Creato il 14 aprile 2011 da Alesan
E' strano come dopo la puntata di Report di domenica scorsa sui social network e l'insicurezza del web, sia stata una girandola di articoli da prima pagina su Facebook e i suoi cugini. Anche il TG1 ha sentito il bisogno di dire la propria, martedì, con uno dei suoi magnifici reportage dove il cittadino qualunque sostiene, intervistato mentre va al lavoro, l'argomento che più ritiene opportuno a difesa o contro gli spazi del Web 2.0. Tra quotidiani e riviste varie, dagli insulti di Vasco Rossi a Ligabue, sino a messaggi in bottiglia ritrovati vent'anni dopo e condivisi sul web per ritrovare chi li aveva lasciati, l'importanza rilevata questa settimana dall'informazione per la discussione su privacy, utilità, dipendenza e quant'altro è stata più alta della media. Decisamente. Il primo assaggio della diatriba però parte proprio da Report che, dal proprio sito, fa sapere di non condividere le posizioni di quei telespettatori che contestano la vaghezza della puntata ed il tentativo di far passare quella che tutto sommato appare come una condanna prestabilita dal reportage spiegando, come spesso capita dalla Gabbanelli, solo il lato oscuro della forza e spesso in modo del tutto sommario. Due ore di puntata sono effettivamente poche per spiegare il fenomeno Facebook, Twitter o Foursquare, quello però che sfugge è il tentativo estremo di scandalizzarsi (e scandalizzare) sulla questione privacy. Perché qui non è questione di condannare, visto che nel campo dell'elettronica, dall'utilizzo del telefonino o dei pos per i pagamenti con carte di credito, parlare di privacy per come la intendiamo noi è piuttosto difficile.
 Da anni ormai le agenzie di ricerca di mercato si fanno pagare profumatamente dalle aziende per tracciare le carte di credito e scoprire così quali prodotti vengano acquistati, da quali fasce di età, a quanto ammontino le spese medie o quelle annue... è un modo per fare marketing, sapere cioè come colpire le persone, cosa far trovar loro nel negozio della catena X in questa o quella città, in questa o quella piazza. Se è vero, com'è vero, che le carte vengono tracciate senza poi rivelare l'identità del loro possessore, un po' come fa Google, che assegna ad ogni PC che utilizzi il suo motore di ricerca una sorta di codice per valutare ciò che noi amiamo di più guardare sul web, è vero anche che ad un numero di carta (o a un codice web relativo ad un computer) corrisponde un essere umano che viene spiato costantemente. Per conoscere i suoi gusti, le sue tasche, i suoi piaceri.
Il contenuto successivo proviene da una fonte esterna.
-- ==== Sys2Proof/Laws/KeepsStream.lean ====
section
/-! SUPPORT. Every operation and meaning of Machine/Stream.lean keeps the queue, the canonical forms and the order of time. -/

namespace Sys2Proof.Machine

open Reg

theorem State.openMsg_keeps {s0 : State} {s : State} {tfirst : Nat} {cont : Bool} (hK : Keeps s0 s) :
    Keeps s0 (s.openMsg tfirst cont) := by
  unfold State.openMsg
  repeat' first
    | with_reducible assumption
    | (with_reducible first | apply State.addWrap_keeps | apply State.strmFill_keeps | apply Keeps.ite)
    | simp -zeta only [Keeps.upd]

theorem State.queueMsg_keeps {s0 : State} {s : State} {p : Port} {id : Nat} {m : OpenMsg} {data : List Byte} (hK : Keeps s0 s) :
    Keeps s0 (s.queueMsg p id m data) := by
  unfold State.queueMsg
  repeat' first
    | with_reducible assumption
    | (with_reducible first | apply State.creditSync_keeps | apply State.sendUdp_keeps | apply Keeps.ite)
    | simp -zeta only [Keeps.upd]
    | split

theorem State.closeMsg_keeps {s0 : State} {s : State} {split : Bool} (hK : Keeps s0 s) : Keeps s0 (s.closeMsg split) := by
  unfold State.closeMsg
  repeat' first
    | with_reducible assumption
    | (with_reducible first
        | apply State.strmFill_keeps | apply Keeps.forEach | apply State.queueMsg_keeps | apply Keeps.ite | intro _ _ _
        | intro _ _)
    | simp -zeta only [Keeps.upd]
    | split

theorem State.msgPut_keeps {s0 : State} {s : State} {b : List Byte} {cols : Nat} (hK : Keeps s0 s) : Keeps s0 (s.msgPut b cols) := by
  unfold State.msgPut
  repeat' first
    | with_reducible assumption
    | extract_lets +onlyGivenNames x
      first
      | have hx : Keeps s0 x := by
          dsimp -zeta only [x]
          repeat' first | with_reducible assumption | with_reducible apply Keeps.ite | simp -zeta only [Keeps.upd] | split
        clear_value x
      | clear_value x
    | with_reducible apply Keeps.ite
    | simp -zeta only [Keeps.upd]
    | split

theorem State.packRecords_keeps {s0 s : State} {hdr : List Byte} {t n : Nat} {r : List (List Byte)} (h : Keeps s0 s) :
    Keeps s0 (State.packRecords hdr t n r s) := by
  induction n generalizing s r with
  | zero => exact h
  | succ n ih => exact Keeps.ite (State.msgPut_keeps h) (ih (State.msgPut_keeps (State.openMsg_keeps (State.closeMsg_keeps (State.msgPut_keeps h)))))

theorem State.packColumn_keeps {s0 : State} {s : State} {hdr : List Byte} {recs : List (List Byte)} (hK : Keeps s0 s) :
    Keeps s0 (s.packColumn hdr recs) := by
  unfold State.packColumn
  repeat' first
    | with_reducible assumption
    | (with_reducible first
        | apply State.closeMsg_keeps | apply State.openMsg_keeps | apply State.packRecords_keeps | apply State.msgPut_keeps
        | apply Keeps.ite)

theorem execStreamMessageClose_keeps {s0 : State} {s : State} (hK : Keeps s0 s) : KeepsOut s0 (execStreamMessageClose s) := by
  unfold execStreamMessageClose
  repeat' first
    | with_reducible assumption
    | (with_reducible first | apply KeepsOut.next | apply State.closeMsg_keeps | apply State.at__keeps)
    | split

end Sys2Proof.Machine
end

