-- ==== Sys2Proof/Laws/KeepsFire.lean ====
section
/-! SUPPORT. Every operation and meaning of Machine/Fire.lean keeps the queue, the canonical forms and the order of time. -/

namespace Sys2Proof.Machine

open Reg

theorem State.allocAgain_keeps {s0 : State} {s : State} (hK : Keeps s0 s) : Keeps s0 (s.allocAgain) := by
  unfold State.allocAgain
  repeat' first
    | with_reducible assumption
    | with_reducible apply Keeps.ite
    | simp -zeta only [Keeps.upd]
    | split

theorem State.warpCopy_keeps {s0 : State} {s : State} (hK : Keeps s0 s) : Keeps s0 (s.warpCopy) := by
  unfold State.warpCopy
  repeat' first
    | with_reducible assumption
    | (with_reducible first
        | apply State.copyMem_keeps | apply State.addWrap_keeps | apply State.setF_keeps | apply State.wr_keeps
        | apply State.allocAgain_keeps)

theorem State.warpFail_keeps {s0 : State} {s : State} {r : Nat × Nat} (hK : Keeps s0 s) : Keeps s0 (s.warpFail r) := by
  unfold State.warpFail
  repeat' first | with_reducible assumption | with_reducible apply State.setF_keeps

theorem State.updColumn_keeps {s0 : State} {s : State} {serial : Nat} {g : Column → Column} (hK : Keeps s0 s) :
    Keeps s0 (s.updColumn serial g) := by
  unfold State.updColumn
  repeat' first | with_reducible assumption | with_reducible apply Keeps.ite | simp -zeta only [Keeps.upd]

theorem State.nextColumn_keeps {s0 : State} {s : State} {start : Nat} {period : Nat} (hK : Keeps s0 s) :
    Keeps s0 (s.nextColumn start period) := by
  unfold State.nextColumn
  repeat' first
    | with_reducible assumption
    | (with_reducible first | apply State.setF_keeps | apply Keeps.ite)
    | simp -zeta only [Keeps.upd]

theorem State.steal_keeps {s0 : State} {s : State} {e : WarpEntry} {n : Nat} (hK : Keeps s0 s) : Keeps s0 (s.steal e n).2.2 := by
  unfold State.steal
  repeat' first
    | with_reducible assumption
    | extract_lets +onlyGivenNames x
      first
      | have hx : Keeps s0 x := by
          dsimp -zeta only [x]
          repeat' first
            | with_reducible assumption
            | (with_reducible first | apply State.addSat_keeps | apply Keeps.ite)
            | simp -zeta only [Keeps.upd]
            | split
        clear_value x
      | clear_value x
    | (with_reducible first | apply State.addSat_keeps | apply Keeps.ite)
    | simp -zeta only [Keeps.upd]
    | split

theorem State.steal_keepsE {s0 : State} {s : State} {e : WarpEntry} {n : Nat} {rK qK} {tK : State} (eK : s.steal e n =
    (rK, qK, tK)) (hK : Keeps s0 s) : Keeps s0 tK := by
  have qK : Keeps s0 (s.steal e n).2.2 := State.steal_keeps hK
  rw [eK] at qK; exact qK

theorem State.openRecords_keeps {s0 : State} {s : State} {c : Column} (hK : Keeps s0 s) : Keeps s0 (s.openRecords c) := by
  unfold State.openRecords
  repeat' first
    | with_reducible assumption
    | (with_reducible first
        | apply Keeps.forEach | apply State.clearMem_keeps | apply State.setBytes_keeps | intro _ _ _ | intro _ _)

theorem State.openFirstSat_keeps {s0 : State} {s : State} {set : Nat} (hK : Keeps s0 s) : Keeps s0 (s.openFirstSat set) := by
  unfold State.openFirstSat
  repeat' first
    | with_reducible assumption
    | (with_reducible first | apply Keeps.forEach | apply State.setBytes_keeps | intro _ _ _ | intro _ _)

theorem execColumnStart_keeps {s0 : State} {t : Nat} {s : State} (hK : Keeps s0 s) : KeepsOut s0 (execColumnStart t s) := by
  unfold execColumnStart
  repeat' first
    | with_reducible assumption
    | (with_reducible first
        | apply KeepsOut.next | apply KeepsOut.ite | apply State.toTbs_keeps | apply State.steal_keeps
        | apply State.steal_keepsE (by assumption) | apply State.nextColumn_keeps | apply State.addSat_keeps
        | apply State.setF_keeps | apply State.openFirstSat_keeps | apply State.openRecords_keeps | apply State.putSet_keeps
        | apply Keeps.ite)
    | simp -zeta only [Keeps.upd]
    | split

theorem State.notePeak_keeps {s0 : State} {s : State} {w : Nat} {cell : Nat} (hK : Keeps s0 s) : Keeps s0 (s.notePeak w cell) := by
  unfold State.notePeak
  repeat' first | with_reducible assumption | (with_reducible first | apply State.setF_keeps | apply Keeps.ite)

theorem State.addCharge_keeps {s0 : State} {s : State} {cell : Nat} {q : Nat} (hK : Keeps s0 s) : Keeps s0 (s.addCharge cell q) := by
  unfold State.addCharge
  repeat' first
    | with_reducible assumption
    | (with_reducible first | apply Keeps.forEach | apply State.notePeak_keeps | intro _ _ _ | intro _ _)
    | simp -zeta only [Keeps.upd]

theorem execExposureSubinterval_keeps {s0 : State} {w : Nat} {s : State} (hK : Keeps s0 s) :
    KeepsOut s0 (execExposureSubinterval w s) := by
  unfold execExposureSubinterval
  repeat' first
    | with_reducible assumption
    | (with_reducible first | apply KeepsOut.next | apply KeepsOut.ite | apply State.noteConds_keeps | apply Keeps.ite)
    | simp -zeta only [Keeps.upd]

theorem State.releaseColumn_keeps {s0 : State} {s : State} (hK : Keeps s0 s) : Keeps s0 (s.releaseColumn) := by
  unfold State.releaseColumn
  repeat' first
    | with_reducible assumption
    | (with_reducible first
        | apply State.release_keeps | apply Keeps.forEach | apply State.rewidth_keeps | intro _ _ _ | intro _ _)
Cosa fanno i social network di così diverso e di così terribile salvo poi esaltarli quando guidano le rivolte in Nord Africa o fanno girare le notizie alla velocità della luce rendendo l'informazione aperta, globale ed immediata? Di fatto nulla, se non impossessarsi di quanto noi siamo disposti a cedere. Foto, parole, canzoni... dati anagrafici. Cambia qualcosa iscriversi ad un sito di acquisti on-line rilasciando le stesse informazioni ed anche il numero di carta di credito? Non del tutto, con la differenza che un social network lo posso ingannare, registrarmi a nome falso, non inserire foto o filmati. Sono io che decido per me stesso e, alla fine, devo prendere atto che le società multimilionarie che navigano dietro a questi simpatici loghi del web sono, né più né meno, le nuove major del mondo finanziario. Regalano contenuti web in cambio di pubblicità, dati, intromissioni nella nostra vita che noi, e soltanto noi, decidiamo se, come e quando concedere.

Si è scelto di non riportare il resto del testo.